Each line starting at the one that contains "def Packet.egress (p" and ending at the one that contains "def mkPacket (typ" must be returned exactly, and the rest of the listing is left out.

*** Raw data Section Begins ***

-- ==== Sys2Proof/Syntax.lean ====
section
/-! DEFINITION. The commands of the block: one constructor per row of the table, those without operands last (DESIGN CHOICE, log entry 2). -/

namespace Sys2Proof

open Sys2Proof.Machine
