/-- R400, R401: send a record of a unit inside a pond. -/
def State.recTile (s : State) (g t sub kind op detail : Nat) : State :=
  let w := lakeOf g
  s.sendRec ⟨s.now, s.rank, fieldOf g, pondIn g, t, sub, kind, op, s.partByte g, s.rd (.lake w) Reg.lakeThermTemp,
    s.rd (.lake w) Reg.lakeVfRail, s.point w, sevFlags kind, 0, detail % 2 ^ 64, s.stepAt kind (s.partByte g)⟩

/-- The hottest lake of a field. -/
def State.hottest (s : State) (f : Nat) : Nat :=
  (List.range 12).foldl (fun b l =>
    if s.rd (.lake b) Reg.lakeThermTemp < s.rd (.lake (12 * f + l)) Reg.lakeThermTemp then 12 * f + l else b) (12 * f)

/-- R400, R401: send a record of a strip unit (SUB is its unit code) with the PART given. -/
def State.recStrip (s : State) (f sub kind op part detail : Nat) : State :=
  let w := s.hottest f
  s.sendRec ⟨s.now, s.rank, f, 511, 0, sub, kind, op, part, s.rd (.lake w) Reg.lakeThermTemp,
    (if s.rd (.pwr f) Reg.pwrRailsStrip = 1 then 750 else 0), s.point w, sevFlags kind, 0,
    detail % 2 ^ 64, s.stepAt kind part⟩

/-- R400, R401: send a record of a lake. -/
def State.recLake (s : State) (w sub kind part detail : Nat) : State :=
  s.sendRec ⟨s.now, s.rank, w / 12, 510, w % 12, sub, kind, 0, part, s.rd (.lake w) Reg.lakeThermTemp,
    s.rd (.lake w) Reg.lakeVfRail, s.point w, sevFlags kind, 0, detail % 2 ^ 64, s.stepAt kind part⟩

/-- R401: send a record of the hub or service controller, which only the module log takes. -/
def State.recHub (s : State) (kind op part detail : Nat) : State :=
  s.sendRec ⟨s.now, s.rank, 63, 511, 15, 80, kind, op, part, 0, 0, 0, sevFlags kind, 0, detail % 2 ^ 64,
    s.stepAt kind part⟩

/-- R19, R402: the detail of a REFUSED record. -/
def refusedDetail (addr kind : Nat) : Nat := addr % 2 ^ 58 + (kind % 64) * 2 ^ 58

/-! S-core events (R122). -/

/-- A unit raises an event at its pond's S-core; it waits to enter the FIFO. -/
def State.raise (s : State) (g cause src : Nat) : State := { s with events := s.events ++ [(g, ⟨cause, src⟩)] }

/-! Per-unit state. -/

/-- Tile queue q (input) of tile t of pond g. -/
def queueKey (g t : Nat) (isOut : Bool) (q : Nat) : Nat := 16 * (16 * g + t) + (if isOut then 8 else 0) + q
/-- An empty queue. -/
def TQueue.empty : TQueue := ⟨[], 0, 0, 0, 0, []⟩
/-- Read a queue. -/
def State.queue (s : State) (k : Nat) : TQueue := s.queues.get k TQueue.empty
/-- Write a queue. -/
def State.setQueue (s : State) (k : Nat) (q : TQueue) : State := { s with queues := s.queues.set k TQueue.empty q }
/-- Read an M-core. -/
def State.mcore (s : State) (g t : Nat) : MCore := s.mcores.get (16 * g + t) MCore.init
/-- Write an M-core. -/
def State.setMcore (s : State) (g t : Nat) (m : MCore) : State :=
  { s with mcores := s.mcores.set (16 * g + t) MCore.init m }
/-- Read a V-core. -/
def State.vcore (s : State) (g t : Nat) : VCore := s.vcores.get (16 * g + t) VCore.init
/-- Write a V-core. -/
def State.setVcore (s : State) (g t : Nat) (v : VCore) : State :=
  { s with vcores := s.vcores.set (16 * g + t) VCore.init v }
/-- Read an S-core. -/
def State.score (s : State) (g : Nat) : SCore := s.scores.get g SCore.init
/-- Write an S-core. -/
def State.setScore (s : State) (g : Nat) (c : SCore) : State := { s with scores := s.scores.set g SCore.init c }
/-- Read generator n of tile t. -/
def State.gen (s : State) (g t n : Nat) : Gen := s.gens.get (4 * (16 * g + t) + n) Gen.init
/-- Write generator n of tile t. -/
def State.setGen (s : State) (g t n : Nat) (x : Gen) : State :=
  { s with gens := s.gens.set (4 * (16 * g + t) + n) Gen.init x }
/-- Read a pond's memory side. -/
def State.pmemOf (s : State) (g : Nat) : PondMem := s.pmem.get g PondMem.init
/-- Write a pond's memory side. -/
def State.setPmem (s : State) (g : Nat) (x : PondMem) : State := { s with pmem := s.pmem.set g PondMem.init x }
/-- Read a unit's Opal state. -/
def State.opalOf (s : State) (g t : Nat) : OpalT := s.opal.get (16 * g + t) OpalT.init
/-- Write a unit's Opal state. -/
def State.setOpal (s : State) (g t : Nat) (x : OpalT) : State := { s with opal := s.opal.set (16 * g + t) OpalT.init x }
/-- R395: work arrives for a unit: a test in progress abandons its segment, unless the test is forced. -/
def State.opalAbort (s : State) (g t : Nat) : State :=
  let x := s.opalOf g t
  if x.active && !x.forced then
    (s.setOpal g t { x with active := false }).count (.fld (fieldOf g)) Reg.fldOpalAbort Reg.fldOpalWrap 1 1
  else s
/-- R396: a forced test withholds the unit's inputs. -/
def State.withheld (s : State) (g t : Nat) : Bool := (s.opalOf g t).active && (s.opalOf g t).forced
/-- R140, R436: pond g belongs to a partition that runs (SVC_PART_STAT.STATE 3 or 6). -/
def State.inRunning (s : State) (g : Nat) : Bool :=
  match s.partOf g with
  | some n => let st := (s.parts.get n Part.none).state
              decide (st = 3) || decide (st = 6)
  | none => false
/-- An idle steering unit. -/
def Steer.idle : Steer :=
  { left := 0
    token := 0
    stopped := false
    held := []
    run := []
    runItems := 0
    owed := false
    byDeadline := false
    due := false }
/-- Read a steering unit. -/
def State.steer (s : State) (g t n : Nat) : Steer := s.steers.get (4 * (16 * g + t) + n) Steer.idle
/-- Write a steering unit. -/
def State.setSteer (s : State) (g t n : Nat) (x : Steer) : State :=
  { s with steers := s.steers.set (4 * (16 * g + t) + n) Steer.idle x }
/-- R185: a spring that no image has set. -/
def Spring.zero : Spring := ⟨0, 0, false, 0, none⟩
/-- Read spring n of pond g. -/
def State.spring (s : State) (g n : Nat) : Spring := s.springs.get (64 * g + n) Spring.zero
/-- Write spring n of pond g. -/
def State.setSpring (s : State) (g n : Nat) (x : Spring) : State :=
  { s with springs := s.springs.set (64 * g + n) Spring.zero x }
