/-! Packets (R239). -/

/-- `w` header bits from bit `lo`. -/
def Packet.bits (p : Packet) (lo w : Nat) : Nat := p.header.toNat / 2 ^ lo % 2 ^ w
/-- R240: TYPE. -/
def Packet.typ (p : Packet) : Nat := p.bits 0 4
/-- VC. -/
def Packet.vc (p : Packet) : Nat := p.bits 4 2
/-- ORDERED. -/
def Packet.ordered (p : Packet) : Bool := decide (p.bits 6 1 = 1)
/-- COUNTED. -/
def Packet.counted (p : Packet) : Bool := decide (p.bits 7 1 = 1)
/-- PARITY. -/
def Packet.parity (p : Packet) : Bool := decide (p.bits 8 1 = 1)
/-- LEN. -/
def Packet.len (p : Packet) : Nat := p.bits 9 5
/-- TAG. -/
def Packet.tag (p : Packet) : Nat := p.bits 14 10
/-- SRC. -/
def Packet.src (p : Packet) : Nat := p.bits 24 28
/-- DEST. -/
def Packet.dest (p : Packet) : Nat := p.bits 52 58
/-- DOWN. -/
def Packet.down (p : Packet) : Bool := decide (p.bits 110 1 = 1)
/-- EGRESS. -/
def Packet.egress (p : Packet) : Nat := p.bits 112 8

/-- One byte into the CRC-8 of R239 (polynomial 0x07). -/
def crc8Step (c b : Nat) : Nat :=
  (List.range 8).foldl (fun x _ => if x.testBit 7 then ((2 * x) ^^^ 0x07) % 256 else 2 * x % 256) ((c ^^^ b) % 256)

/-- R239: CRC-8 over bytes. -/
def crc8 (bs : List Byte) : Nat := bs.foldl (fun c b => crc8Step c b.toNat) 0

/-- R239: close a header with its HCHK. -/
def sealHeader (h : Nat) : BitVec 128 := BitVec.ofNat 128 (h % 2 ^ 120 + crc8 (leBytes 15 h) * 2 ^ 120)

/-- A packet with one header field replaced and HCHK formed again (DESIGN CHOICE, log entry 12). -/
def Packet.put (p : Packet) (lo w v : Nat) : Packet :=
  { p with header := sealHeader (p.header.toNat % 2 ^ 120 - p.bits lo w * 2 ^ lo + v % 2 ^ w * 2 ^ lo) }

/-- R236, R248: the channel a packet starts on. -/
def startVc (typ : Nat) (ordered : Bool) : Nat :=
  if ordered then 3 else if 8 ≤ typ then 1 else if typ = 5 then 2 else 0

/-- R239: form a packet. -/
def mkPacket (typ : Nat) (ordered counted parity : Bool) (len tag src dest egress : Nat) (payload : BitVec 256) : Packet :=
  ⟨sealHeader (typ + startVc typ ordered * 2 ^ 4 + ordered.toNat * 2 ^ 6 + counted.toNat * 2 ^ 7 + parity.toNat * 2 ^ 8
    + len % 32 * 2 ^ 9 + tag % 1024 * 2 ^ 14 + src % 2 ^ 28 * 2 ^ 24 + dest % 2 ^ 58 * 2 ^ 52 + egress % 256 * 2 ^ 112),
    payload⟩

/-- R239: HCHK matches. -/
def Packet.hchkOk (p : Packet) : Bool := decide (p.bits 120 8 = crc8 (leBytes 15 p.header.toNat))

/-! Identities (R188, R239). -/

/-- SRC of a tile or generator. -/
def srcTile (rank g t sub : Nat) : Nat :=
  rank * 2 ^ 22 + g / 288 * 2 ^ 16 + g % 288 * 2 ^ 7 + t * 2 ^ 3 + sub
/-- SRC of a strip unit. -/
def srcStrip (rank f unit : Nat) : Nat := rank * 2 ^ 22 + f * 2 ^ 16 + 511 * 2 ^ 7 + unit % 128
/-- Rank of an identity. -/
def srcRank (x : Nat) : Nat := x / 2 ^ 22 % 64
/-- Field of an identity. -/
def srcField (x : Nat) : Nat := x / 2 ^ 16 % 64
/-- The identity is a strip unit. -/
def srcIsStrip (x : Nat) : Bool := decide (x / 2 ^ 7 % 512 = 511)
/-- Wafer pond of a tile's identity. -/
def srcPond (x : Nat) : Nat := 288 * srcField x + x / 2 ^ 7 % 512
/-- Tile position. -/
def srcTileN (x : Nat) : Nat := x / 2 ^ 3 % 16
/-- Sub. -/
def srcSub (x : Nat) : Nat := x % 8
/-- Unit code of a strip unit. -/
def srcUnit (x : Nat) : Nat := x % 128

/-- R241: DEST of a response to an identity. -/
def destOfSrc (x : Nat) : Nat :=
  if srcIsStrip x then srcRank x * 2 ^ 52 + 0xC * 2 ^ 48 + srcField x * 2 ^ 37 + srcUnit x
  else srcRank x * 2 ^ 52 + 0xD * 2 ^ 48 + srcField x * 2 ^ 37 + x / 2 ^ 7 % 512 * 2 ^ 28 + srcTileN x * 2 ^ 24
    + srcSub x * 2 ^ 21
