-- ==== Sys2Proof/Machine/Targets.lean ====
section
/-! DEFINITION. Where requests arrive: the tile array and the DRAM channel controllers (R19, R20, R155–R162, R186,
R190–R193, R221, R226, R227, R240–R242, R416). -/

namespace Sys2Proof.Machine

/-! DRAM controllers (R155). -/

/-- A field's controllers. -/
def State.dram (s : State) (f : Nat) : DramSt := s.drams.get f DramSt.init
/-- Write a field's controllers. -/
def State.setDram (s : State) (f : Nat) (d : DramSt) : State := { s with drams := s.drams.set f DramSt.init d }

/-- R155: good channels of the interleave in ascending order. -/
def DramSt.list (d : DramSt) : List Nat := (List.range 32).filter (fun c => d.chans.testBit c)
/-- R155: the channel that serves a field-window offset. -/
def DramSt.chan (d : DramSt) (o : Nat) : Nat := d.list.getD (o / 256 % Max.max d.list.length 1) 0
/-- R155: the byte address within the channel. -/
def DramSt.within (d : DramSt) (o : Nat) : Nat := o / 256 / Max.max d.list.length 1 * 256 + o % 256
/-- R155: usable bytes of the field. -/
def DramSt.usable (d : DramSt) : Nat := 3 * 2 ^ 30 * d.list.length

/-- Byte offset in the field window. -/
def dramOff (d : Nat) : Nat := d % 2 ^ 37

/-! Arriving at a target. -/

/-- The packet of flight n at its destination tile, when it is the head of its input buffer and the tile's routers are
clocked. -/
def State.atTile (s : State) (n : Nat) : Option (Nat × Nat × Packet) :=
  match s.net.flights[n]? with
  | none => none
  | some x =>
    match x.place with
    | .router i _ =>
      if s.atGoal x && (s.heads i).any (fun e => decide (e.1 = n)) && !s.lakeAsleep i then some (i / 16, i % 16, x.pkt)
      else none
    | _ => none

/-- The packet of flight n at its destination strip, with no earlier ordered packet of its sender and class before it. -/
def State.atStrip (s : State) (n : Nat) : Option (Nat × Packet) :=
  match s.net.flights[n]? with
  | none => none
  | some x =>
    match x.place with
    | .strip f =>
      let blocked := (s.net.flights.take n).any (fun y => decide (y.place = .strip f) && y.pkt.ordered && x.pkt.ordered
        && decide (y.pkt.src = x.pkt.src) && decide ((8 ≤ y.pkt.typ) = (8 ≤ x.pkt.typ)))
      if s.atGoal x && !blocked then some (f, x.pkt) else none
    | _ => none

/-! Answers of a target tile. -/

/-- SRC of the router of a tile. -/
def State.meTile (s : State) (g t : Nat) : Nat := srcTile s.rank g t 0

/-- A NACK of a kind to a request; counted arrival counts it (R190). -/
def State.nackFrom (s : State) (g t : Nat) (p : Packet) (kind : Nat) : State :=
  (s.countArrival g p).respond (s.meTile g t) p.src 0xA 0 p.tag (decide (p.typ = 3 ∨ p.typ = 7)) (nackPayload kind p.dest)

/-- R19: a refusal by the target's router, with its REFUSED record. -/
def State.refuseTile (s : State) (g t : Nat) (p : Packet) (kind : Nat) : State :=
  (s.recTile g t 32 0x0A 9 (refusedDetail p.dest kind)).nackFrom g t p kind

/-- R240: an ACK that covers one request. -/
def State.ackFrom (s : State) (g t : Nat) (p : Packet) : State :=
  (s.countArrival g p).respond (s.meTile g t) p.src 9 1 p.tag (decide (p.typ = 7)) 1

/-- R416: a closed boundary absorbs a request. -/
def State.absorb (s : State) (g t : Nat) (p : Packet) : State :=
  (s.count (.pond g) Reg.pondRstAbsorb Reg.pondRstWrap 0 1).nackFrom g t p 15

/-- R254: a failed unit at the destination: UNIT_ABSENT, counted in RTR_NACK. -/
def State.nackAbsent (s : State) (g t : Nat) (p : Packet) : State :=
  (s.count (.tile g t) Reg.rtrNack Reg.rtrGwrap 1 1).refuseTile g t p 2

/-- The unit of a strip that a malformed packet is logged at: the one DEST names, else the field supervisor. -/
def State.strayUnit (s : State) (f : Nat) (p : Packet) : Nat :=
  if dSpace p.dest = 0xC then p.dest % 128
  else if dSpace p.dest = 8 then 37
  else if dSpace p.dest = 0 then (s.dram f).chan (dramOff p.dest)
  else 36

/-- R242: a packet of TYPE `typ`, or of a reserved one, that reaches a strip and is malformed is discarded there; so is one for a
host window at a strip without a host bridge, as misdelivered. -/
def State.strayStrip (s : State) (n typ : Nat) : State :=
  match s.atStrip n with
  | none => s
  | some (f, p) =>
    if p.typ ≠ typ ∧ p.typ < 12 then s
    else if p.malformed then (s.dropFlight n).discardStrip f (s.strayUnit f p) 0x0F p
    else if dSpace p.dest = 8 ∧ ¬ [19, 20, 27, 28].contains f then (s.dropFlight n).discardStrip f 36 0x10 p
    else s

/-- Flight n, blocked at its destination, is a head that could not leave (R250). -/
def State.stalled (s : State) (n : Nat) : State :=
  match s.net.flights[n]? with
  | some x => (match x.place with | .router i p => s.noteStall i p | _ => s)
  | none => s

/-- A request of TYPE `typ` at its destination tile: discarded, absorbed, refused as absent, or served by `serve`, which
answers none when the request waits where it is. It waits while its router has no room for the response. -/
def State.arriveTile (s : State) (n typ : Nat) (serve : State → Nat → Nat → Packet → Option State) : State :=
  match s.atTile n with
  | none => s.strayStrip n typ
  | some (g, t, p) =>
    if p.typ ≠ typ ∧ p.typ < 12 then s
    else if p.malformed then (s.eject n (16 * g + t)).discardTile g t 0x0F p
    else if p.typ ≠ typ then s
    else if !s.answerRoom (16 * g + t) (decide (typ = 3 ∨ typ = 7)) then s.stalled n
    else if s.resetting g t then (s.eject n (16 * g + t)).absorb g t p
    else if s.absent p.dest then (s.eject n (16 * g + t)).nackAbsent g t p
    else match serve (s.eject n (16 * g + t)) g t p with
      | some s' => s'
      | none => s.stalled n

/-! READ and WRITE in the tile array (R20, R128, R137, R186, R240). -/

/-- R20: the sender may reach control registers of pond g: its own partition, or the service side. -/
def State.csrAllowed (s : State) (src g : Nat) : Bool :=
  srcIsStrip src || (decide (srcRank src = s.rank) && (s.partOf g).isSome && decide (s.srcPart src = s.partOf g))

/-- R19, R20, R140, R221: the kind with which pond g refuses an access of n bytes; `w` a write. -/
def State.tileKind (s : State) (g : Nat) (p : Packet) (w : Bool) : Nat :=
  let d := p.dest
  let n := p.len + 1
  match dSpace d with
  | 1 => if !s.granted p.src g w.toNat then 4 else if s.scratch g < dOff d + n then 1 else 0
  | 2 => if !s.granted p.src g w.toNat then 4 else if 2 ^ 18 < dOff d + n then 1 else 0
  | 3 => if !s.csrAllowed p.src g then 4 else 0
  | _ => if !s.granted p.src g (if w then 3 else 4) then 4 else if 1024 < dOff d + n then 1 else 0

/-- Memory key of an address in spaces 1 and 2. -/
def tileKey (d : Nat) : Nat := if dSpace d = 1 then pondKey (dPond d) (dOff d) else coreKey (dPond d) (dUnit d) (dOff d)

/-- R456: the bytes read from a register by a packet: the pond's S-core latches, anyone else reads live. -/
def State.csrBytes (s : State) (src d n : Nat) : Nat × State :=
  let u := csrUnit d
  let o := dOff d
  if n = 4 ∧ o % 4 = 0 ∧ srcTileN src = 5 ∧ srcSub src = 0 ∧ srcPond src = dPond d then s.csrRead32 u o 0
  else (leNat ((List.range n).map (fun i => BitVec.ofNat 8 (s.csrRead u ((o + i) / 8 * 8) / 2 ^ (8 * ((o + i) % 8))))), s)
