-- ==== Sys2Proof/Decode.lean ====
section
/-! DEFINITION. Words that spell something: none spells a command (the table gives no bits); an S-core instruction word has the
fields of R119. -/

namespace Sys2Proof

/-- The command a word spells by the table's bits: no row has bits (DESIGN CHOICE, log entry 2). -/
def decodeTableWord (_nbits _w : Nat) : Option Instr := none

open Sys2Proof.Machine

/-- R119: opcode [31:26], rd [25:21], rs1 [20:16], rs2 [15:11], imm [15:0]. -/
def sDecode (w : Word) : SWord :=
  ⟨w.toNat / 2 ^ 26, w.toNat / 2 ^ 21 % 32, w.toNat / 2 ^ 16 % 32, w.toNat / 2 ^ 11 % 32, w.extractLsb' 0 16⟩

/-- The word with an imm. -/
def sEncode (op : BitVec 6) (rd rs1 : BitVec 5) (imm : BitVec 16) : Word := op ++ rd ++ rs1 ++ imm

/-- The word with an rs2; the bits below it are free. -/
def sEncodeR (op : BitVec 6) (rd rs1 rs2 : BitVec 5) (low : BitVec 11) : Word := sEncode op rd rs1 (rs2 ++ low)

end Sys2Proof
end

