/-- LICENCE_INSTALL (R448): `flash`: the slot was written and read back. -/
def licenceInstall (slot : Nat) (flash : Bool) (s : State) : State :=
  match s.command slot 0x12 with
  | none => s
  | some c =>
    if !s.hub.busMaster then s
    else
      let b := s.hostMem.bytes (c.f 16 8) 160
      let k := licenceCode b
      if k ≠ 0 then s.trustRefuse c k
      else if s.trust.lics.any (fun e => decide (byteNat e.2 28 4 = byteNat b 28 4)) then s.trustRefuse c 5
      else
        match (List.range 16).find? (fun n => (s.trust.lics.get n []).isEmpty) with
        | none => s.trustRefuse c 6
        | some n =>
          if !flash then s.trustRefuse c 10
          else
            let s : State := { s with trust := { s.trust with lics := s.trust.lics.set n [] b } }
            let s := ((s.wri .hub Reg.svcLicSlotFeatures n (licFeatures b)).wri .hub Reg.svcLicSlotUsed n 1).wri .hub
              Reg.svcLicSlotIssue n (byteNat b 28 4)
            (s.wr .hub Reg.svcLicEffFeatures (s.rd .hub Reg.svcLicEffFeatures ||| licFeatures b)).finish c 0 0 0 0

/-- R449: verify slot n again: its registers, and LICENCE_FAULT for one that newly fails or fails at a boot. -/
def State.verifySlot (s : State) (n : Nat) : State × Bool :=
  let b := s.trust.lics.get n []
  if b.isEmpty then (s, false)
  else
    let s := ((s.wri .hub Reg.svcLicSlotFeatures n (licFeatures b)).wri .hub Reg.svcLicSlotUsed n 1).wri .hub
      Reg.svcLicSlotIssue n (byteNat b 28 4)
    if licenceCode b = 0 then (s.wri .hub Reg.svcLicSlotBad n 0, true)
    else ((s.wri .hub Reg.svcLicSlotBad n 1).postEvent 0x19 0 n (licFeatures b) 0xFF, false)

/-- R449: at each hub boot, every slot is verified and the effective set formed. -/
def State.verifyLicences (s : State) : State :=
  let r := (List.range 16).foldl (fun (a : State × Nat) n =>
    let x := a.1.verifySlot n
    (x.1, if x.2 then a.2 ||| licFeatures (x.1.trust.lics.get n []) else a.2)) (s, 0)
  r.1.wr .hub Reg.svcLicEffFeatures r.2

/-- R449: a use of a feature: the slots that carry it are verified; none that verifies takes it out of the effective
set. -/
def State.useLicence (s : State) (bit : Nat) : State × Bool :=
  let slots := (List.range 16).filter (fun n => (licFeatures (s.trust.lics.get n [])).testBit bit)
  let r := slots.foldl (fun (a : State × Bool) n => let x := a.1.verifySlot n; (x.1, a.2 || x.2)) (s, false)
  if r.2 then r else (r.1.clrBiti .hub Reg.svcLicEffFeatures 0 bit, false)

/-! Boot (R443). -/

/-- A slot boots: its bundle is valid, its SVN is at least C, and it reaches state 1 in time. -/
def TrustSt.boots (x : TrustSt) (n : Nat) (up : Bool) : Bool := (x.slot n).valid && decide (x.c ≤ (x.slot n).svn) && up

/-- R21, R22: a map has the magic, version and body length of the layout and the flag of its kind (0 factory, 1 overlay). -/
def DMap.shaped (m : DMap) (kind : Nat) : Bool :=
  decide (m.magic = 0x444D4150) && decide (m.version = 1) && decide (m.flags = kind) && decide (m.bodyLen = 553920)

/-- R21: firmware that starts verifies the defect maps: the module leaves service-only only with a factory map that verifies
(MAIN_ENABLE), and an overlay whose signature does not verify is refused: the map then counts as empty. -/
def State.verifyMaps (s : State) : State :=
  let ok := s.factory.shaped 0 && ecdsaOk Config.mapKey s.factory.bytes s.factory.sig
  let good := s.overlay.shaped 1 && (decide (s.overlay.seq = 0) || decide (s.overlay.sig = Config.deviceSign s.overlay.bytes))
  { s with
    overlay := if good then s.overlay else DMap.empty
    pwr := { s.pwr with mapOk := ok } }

*** Raw data Section Ends ***

* Answer for the task *
def Packet.egress (p : Packet) : Nat := p.bits 112 8

/-- One byte into the CRC-8 of R239 (polynomial 0x07). -/
def crc8Step (c b : Nat) : Nat :=
  (List.range 8).foldl (fun x _ => if x.testBit 7 then ((2 * x) ^^^ 0x07) % 256 else 2 * x % 256) ((c ^^^ b) % 256)

/-- R239: CRC-8 over bytes. -/
def crc8 (bs : List Byte) : Nat := bs.foldl (fun c b => crc8Step c b.toNat) 0

/-- R239: close a header with its HCHK. -/
def sealHeader (h : Nat) : BitVec 128 := BitVec.ofNat 128 (h % 2 ^ 120 + crc8 (leBytes 15 h) * 2 ^ 120)

/-- A packet with one header field replaced and HCHK formed again (DESIGN CHOICE, log entry 12). -/
def Packet.put (p : Packet) (lo w v : Nat) : Packet :=
  { p with header := sealHeader (p.header.toNat % 2 ^ 120 - p.bits lo w * 2 ^ lo + v % 2 ^ w * 2 ^ lo) }

/-- R236, R248: the channel a packet starts on. -/
def startVc (typ : Nat) (ordered : Bool) : Nat :=
  if ordered then 3 else if 8 ≤ typ then 1 else if typ = 5 then 2 else 0

/-- R239: form a packet. -/
def mkPacket (typ : Nat) (ordered counted parity : Bool) (len tag src dest egress : Nat) (payload : BitVec 256) : Packet :=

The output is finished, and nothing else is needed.